Required work:
Please copy every line below that contains the string "tabulate".

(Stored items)
►

-- ==== Sys2Proof/Laws/Bank.lean ====
section
/-! SUPPORT. The laws of the fixed-size bank: reading after writing, updating, filling, mapping and tabulating. -/

namespace Sys2Proof.Bank

variable {α β : Type} {n : Nat}

@[ext] theorem ext_get {a b : Bank α n} (h : ∀ i, a.get i = b.get i) : a = b := by
  obtain ⟨x, hx⟩ := a
  obtain ⟨y, hy⟩ := b
  congr 1
  refine List.ext_getElem (hx.trans hy.symm) fun i h1 _ => ?_
  exact h ⟨i, hx ▸ h1⟩

@[simp] theorem get_set_self (b : Bank α n) (i : Fin n) (v : α) : (b.set i v).get i = v := by
  simp [get, set]

theorem get_set_of_ne (b : Bank α n) {i j : Fin n} (v : α) (h : j ≠ i) : (b.set i v).get j = b.get j := by
  simp [get, set, List.getElem_set, Fin.val_ne_of_ne h.symm]

theorem get_set (b : Bank α n) (i j : Fin n) (v : α) : (b.set i v).get j = if j = i then v else b.get j := by
  by_cases h : j = i
  · subst h; simp
  · simp [h, get_set_of_ne]

@[simp] theorem get_update_self (b : Bank α n) (i : Fin n) (f : α → α) : (b.update i f).get i = f (b.get i) := by
  simp [update]

theorem get_update_of_ne (b : Bank α n) {i j : Fin n} (f : α → α) (h : j ≠ i) : (b.update i f).get j = b.get j := by
  simp [update, get_set_of_ne, h]

theorem get_update (b : Bank α n) (i j : Fin n) (f : α → α) :
    (b.update i f).get j = if j = i then f (b.get j) else b.get j := by
  by_cases h : j = i
  · subst h; simp
  · simp [h, get_update_of_ne]

@[simp] theorem get_fill (v : α) (i : Fin n) : (fill n v).get i = v := by
  simp [get, fill]

@[simp] theorem get_map (f : α → β) (b : Bank α n) (i : Fin n) : (b.map f).get i = f (b.get i) := by
  simp [get, map]

@[simp] theorem get_tabulate (f : Fin n → α) (i : Fin n) : (tabulate f).get i = f i := by
  simp [get, tabulate]

@[simp] theorem set_get_self (b : Bank α n) (i : Fin n) : b.set i (b.get i) = b := by
  ext j
  by_cases h : j = i
  · subst h; simp
  · simp [get_set_of_ne, h]

end Sys2Proof.Bank
end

◄

Written answer:
@[simp] theorem get_tabulate (f : Fin n → α) (i : Fin n) : (tabulate f).get i = f i := by
  simp [get, tabulate]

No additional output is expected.